How does directing for film differ from directing for theater?
The basic thing that a director does is similar in terms of unpacking a story and finding the best way to tell it. The mediums are different. In a theater you have a wider canvas and the audience decides where to focus. Whereas on film, it’s very precise and you go in close to a person’s face or pull back in a wide shot, so the rhythm is different.
The thing about theater, if I was opening a play, I’d be going every night and watching it and experiencing it with other people. With this film, I have this thing that’s going out to millions of people this weekend, but I still have no interaction with my audience, so that part is completely bizarre.
You worked with Scott Rudin on “To Kill a Mockingbird” and you were slated to direct a revival of “Our Town” that he was going to produce. What was your reaction to reports that he verbally and physically abused his employees?
I’d rather not talk about that. It’s sort of secondary to all of this. It’s unfortunate, it was appalling and ghastly, but that’s it.

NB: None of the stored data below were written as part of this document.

/-- Reads `n` slot descriptors (R38): the tables and the bits they take; TABLE or PLEN when one is bad. -/
def readSlots : Nat → List Bool → Except Nat (List (List Nat) × Nat)
  | 0, _ => .ok ([], 0)
  | n + 1, bs =>
    match takeBits 1 bs with
    | none => .error 12
    | some (0, r) =>
      match takeBits 4 r with
      | none => .error 12
      | some (t, r) =>
        match readSlots n r with
        | .error e => .error e
        | .ok (ts, c) => .ok (staticTable t :: ts, c + 5)
    | some (_, r) =>
      if r.length < 160 then .error 12
      else
        let lens := (List.range 32).map (fun i => ((takeBits 5 (r.drop (5 * i))).map (·.1)).getD 0)
        if dynTableOk lens then
          match readSlots n (r.drop 160) with
          | .error e => .error e
          | .ok (ts, c) => .ok (lens :: ts, c + 161)
        else .error 11

/-- The offsets of slices that start at `off`. -/
def sliceOffsets : Nat → List Nat → List (Nat × Nat)
  | _, [] => []
  | off, l :: ls => (off, l) :: sliceOffsets (off + l) ls

/-- A view packet, checked in the order of R561 after its scene has been found; `modePhases` is the phase count of the
current mode. -/
def parseView (pkt : List Byte) (sc : SceneHdr) (modePhases : Nat) : Except Nat ViewHdr :=
  let view := beAt pkt 12 2
  let first := beAt pkt 14 1
  let n := beAt pkt 15 1
  let S := sliceCount sc.sliceRows
  let emode := beAt pkt 16 1 / 16
  let k := beAt pkt 16 1 % 16
  let nslots := beAt pkt 17 1
  if sc.phases ≠ modePhases then .error 7
  else if 64 * sc.phases ≤ view then .error 8
  else if S ≤ first ∨ n = 0 ∨ S < first + n then .error 9
  else if 1 < emode ∨ (emode = 0 ∧ k ≠ 0) ∨ (emode = 1 ∧ k = 0) then .error 10
  else if nslots = 0 ∨ 4 < nslots then .error 11
  else
    match readSlots nslots (bitsOf (pkt.drop 18)) with
    | .error e => .error e
    | .ok (tables, nbits) =>
      let lenOff := 18 + (nbits + 7) / 8
      let lens := (List.range n).map (fun i => beAt pkt (lenOff + 4 * i) 4)
      let total := lens.foldl (· + ·) 0
      if pkt.length ≠ lenOff + 4 * n + total then .error 12
      else if lens.any (· == 0) then .error 9
      else .ok ⟨sc.id, beAt pkt 8 4, view, first, n, emode, k, tables, sliceOffsets (lenOff + 4 * n) lens⟩

-- One tile -------------------------------------------------------------------------------------------------------

/-- What the decoding of a tile reads outside it: its place, its slice, its references. `outside c x y` is a component of
the same view already reconstructed, `ref r c x y` one of reference `r`. -/
structure TileCtx where
  x0 : Nat
  y0 : Nat
  h : Nat
  sliceTop : Nat
  nref : Nat
  emode : Nat
  k : Nat
  tables : List (List Nat)
  outside : Nat → Nat → Nat → Nat
  ref : Nat → Nat → Nat → Nat → Nat

/-- A coordinate moved by a disparity of quarter samples and limited to `[0, hi]`: the two samples it falls between and
the weight of the second in quarters (R46). -/
def shifted (x hi : Nat) (d : Int) : Nat × Nat × Nat :=
  let ix := (x : Int) + d / 4
  ((clampI 0 hi ix).toNat, (clampI 0 hi (ix + 1)).toNat, (d % 4).toNat)

/-- The inter-view prediction of R46. -/
def interView (rd : Nat → Nat → Nat) (x y : Nat) (d e : Int) : Nat :=
  let (xa, xb, fx) := shifted x 2047 d
  let (ya, yb, fy) := shifted y 1079 e
  ((4 - fx) * (4 - fy) * rd xa ya + fx * (4 - fy) * rd xb ya + (4 - fx) * fy * rd xa yb + fx * fy * rd xb yb + 8) / 16

/-- The samples that an inter-view prediction reads with non-zero weight (R70). -/
def interReads (x y : Nat) (d e : Int) : List (Nat × Nat) :=
  let (xa, xb, fx) := shifted x 2047 d
  let (ya, yb, fy) := shifted y 1079 e
  [(xa, ya)] ++ (if fx = 0 then [] else [(xb, ya)]) ++ (if fy = 0 then [] else [(xa, yb)])
    ++ (if fx = 0 ∨ fy = 0 then [] else [(xb, yb)])

/-- The header of a tile (R42). -/
structure TileHdr where
  pmode : Nat
  tsel : Nat
  dx : Int
  dy : Int
  dx1 : Int
  dy1 : Int
  deriving DecidableEq, Repr

/-- The spatial prediction of sample `i` of a plane from the samples of the plane so far (R43–R45). -/
def spatialPred (t : TileCtx) (pmode c i : Nat) (acc : Array Nat) : Nat :=
  let col := i % 64
  let row := i / 64
  let x := t.x0 + col
  let y := t.y0 + row
  let left := decide (0 < x)
  let above := decide (t.sliceTop < y)
  let rd (cc rr : Nat) (dx dy : Nat) : Nat :=
    -- the sample dx columns left and dy rows above
    if dx ≤ cc ∧ dy ≤ rr then acc.getD ((rr - dy) * 64 + (cc - dx)) 0 else t.outside c (x - dx) (y - dy)
  let a := if left then rd col row 1 0 else if above then rd col row 0 1 else 512
  let b := if above then rd col row 0 1 else if left then rd col row 1 0 else 512
  let cc := if left ∧ above then rd col row 1 1 else if left then rd col row 1 0 else if above then rd col row 0 1 else 512
  if pmode = 0 then a
  else if pmode = 1 then b
  else if pmode = 2 then cc
  else if max a b ≤ cc then min a b
  else if cc ≤ min a b then max a b
  else a + b - cc

/-- The prediction of sample `i` of component `c` (R43). -/
def predict (t : TileCtx) (hd : TileHdr) (c i : Nat) (acc : Array Nat) : Nat :=
  let x := t.x0 + i % 64
  let y := t.y0 + i / 64
  if hd.pmode = 4 then interView (t.ref 0 c) x y hd.dx hd.dy
  else if hd.pmode = 5 then interView (t.ref 1 c) x y hd.dx hd.dy
  else if hd.pmode = 6 then
    (interView (t.ref 0 c) x y hd.dx hd.dy + interView (t.ref 1 c) x y hd.dx1 hd.dy1 + 1) / 2
  else spatialPred t hd.pmode c i acc

/-- The signed residue of a mapped residue (R51). -/
def unmapResidue (m : Nat) : Int := if m % 2 = 0 then ((m / 2 : Nat) : Int) else -(((m + 1) / 2 : Nat) : Int)

/-- The reconstruction of one component from its prediction and mapped residue (R52, R53). -/
def reconstruct (emode k p m : Nat) : Nat :=
  if emode = 0 then (((p : Int) + unmapResidue m + 1024) % 1024).toNat
  else (clampI 0 1023 ((p : Int) + unmapResidue m * (2 * (k : Int) + 1))).toNat

/-- Reconstructs `r` samples of a plane with the same mapped residue. -/
def pushRun (t : TileCtx) (hd : TileHdr) (c m : Nat) : Nat → Array Nat → Array Nat
  | 0, acc => acc
  | r + 1, acc => pushRun t hd c m r (acc.push (reconstruct t.emode t.k (predict t hd c acc.size acc) m))

/-- One plane of a tile (R50): `n` samples. -/
def readPlane (t : TileCtx) (hd : TileHdr) (lens : List Nat) (c n : Nat) :
    Nat → Array Nat → List Bool → Except SliceErr (Array Nat × List Bool)
  | 0, acc, bs => .ok (acc, bs)
  | fuel + 1, acc, bs =>
    if n ≤ acc.size then .ok (acc, bs)
    else
      match readSym lens bs with
      | .error e => .error e
      | .ok (s, r) =>
        if s ≤ 15 then readPlane t hd lens c n fuel (pushRun t hd c s 1 acc) r
        else if s ≤ 27 then
          let cl := 4 + (s - 16) / 2
          match takeBits (cl - 1) r with
          | none => .error .sliceEnd
          | some (x, r) =>
            readPlane t hd lens c n fuel (pushRun t hd c (2 ^ cl + (s - 16) % 2 * 2 ^ (cl - 1) + x) 1 acc) r
        else if s = 31 then .ok (pushRun t hd c 0 (n - acc.size) acc, r)
        else
          match readEg (if s = 28 then 0 else if s = 29 then 2 else 5) r with
          | .error e => .error e
          | .ok (v, r) =>
            if n < acc.size + v + 1 then .error .runLen
            else readPlane t hd lens c n fuel (pushRun t hd c 0 (v + 1) acc) r

/-- The samples of one RAW plane (R43). -/
def readRaw : Nat → Array Nat → List Bool → Except SliceErr (Array Nat × List Bool)
  | 0, acc, bs => .ok (acc, bs)
  | n + 1, acc, bs =>
    match takeBits 10 bs with
    | none => .error .sliceEnd
    | some (v, r) => readRaw n (acc.push v) r

/-- A signed 10-bit disparity (R42). -/
def readDisp (bs : List Bool) : Except SliceErr (Int × List Bool) :=
  match takeBits 10 bs with
  | none => .error .sliceEnd
  | some (v, r) => .ok (toSigned 10 v, r)

/-- The header of a tile (R42), with the TSEL and REF_MISSING checks of R58. -/
def readTileHdr (nslots nref : Nat) (bs : List Bool) : Except SliceErr (TileHdr × List Bool) := do
  let (pm, r) ← (takeBits 3 bs).elim (.error .sliceEnd) .ok
  if pm = 7 then return (⟨7, 0, 0, 0, 0, 0⟩, r)
  let (ts, r) ← (takeBits 2 r).elim (.error .sliceEnd) .ok
  if nslots ≤ ts then throw .tsel
  if (pm = 4 ∧ nref < 1) ∨ ((pm = 5 ∨ pm = 6) ∧ nref < 2) then throw .refMissing
  if pm < 4 then return (⟨pm, ts, 0, 0, 0, 0⟩, r)
  let (dx, r) ← readDisp r
  let (dy, r) ← readDisp r
  if pm < 6 then return (⟨pm, ts, dx, dy, 0, 0⟩, r)
  let (dx1, r) ← readDisp r
  let (dy1, r) ← readDisp r
  return (⟨pm, ts, dx, dy, dx1, dy1⟩, r)

/-- A decoded tile: its header, its three planes in raster order, and the bits that follow it. -/
structure TileOut where
  hdr : TileHdr
  planes : List (Array Nat)
  rest : List Bool

/-- One tile (R42, R43, R48). -/
def readTile (t : TileCtx) (bs : List Bool) : Except SliceErr TileOut := do
  let (hd, r) ← readTileHdr t.tables.length t.nref bs
  let n := 64 * t.h
  if hd.pmode = 7 then
    let (p0, r) ← readRaw n #[] r
    let (p1, r) ← readRaw n #[] r
    let (p2, r) ← readRaw n #[] r
    return ⟨hd, [p0, p1, p2], r⟩
  let lens := t.tables.getD hd.tsel []
  let (p0, r) ← readPlane t hd lens 0 n n #[] r
  let (p1, r) ← readPlane t hd lens 1 n n #[] r
  let (p2, r) ← readPlane t hd lens 2 n n #[] r
  return ⟨hd, [p0, p1, p2], r⟩

/-- After the last tile only zero bits up to the byte boundary may remain (R42, SLICE_END of R58). -/
def sliceTailOk (rest : List Bool) : Bool := decide (rest.length < 8) && rest.all (· == false)

-- Whole slices ---------------------------------------------------------------------------------------------------

/-- The samples outside a tile that its inter-view prediction reads with a weight: reference, column and row (R70). -/
def TileHdr.reads (t : TileCtx) (hd : TileHdr) : List (Nat × Nat × Nat) :=
  if hd.pmode < 4 ∨ hd.pmode = 7 then []
  else
    (List.range (64 * t.h)).flatMap (fun i =>
      let x := t.x0 + i % 64
      let y := t.y0 + i / 64
      let one := fun (r : Nat) (dx dy : Int) => (interReads x y dx dy).map (fun (q : Nat × Nat) => (r, q.1, q.2))
      if hd.pmode = 4 then one 0 hd.dx hd.dy
      else if hd.pmode = 5 then one 1 hd.dx hd.dy
      else one 0 hd.dx hd.dy ++ one 1 hd.dx1 hd.dy1)

/-- The lengths in bits of the elements of a plane, as the bitstream holds them (03_firn_engine.md R80). -/
def planeElems (lens : List Nat) (n : Nat) : Nat → Nat → List Bool → List Nat
  | 0, _, _ => []
  | fuel + 1, done, bs =>
    if n ≤ done then []
    else
      match readSym lens bs with
      | .error _ => []
      | .ok (s, r) =>
        let word := bs.length - r.length
        if s ≤ 15 then word :: planeElems lens n fuel (done + 1) r
        else if s ≤ 27 then
          let ext := 3 + (s - 16) / 2
          (word + ext) :: planeElems lens n fuel (done + 1) (r.drop ext)
        else if s = 31 then [word]
        else
          match readEg (if s = 28 then 0 else if s = 29 then 2 else 5) r with
          | .error _ => []
          | .ok (v, r') => (bs.length - r'.length) :: planeElems lens n fuel (done + v + 1) r'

It doesn’t have anything to do with the remarkable work of making “Oslo.”
What is the message of “Oslo”?
When we first produced the play in 2016, even though it was about Palestinians and Israelis, we really thought it was about Republicans and Democrats. Then we did it in London and it turned out to be all about Brexit. It’s been done all over the world in different kinds of places where division between people is so extraordinary. I feel that the main thing is we take the effort to reach people as human beings and listen to them and maybe change how we see the world based on their experience. That’s been a lesson of the pandemic. We had to transform what we believed or understood about one thing and become accountable for our own experience and connect with other people’s experiences and make change.
Broadway is reopening this September after more than a year of being closed. What does that mean to you as someone who works largely in theater?
It’s really exciting. It’s time for us to get back to the theater. People are desperate for it. I want us to do this safely so we can all be in a room together to experience something exciting again.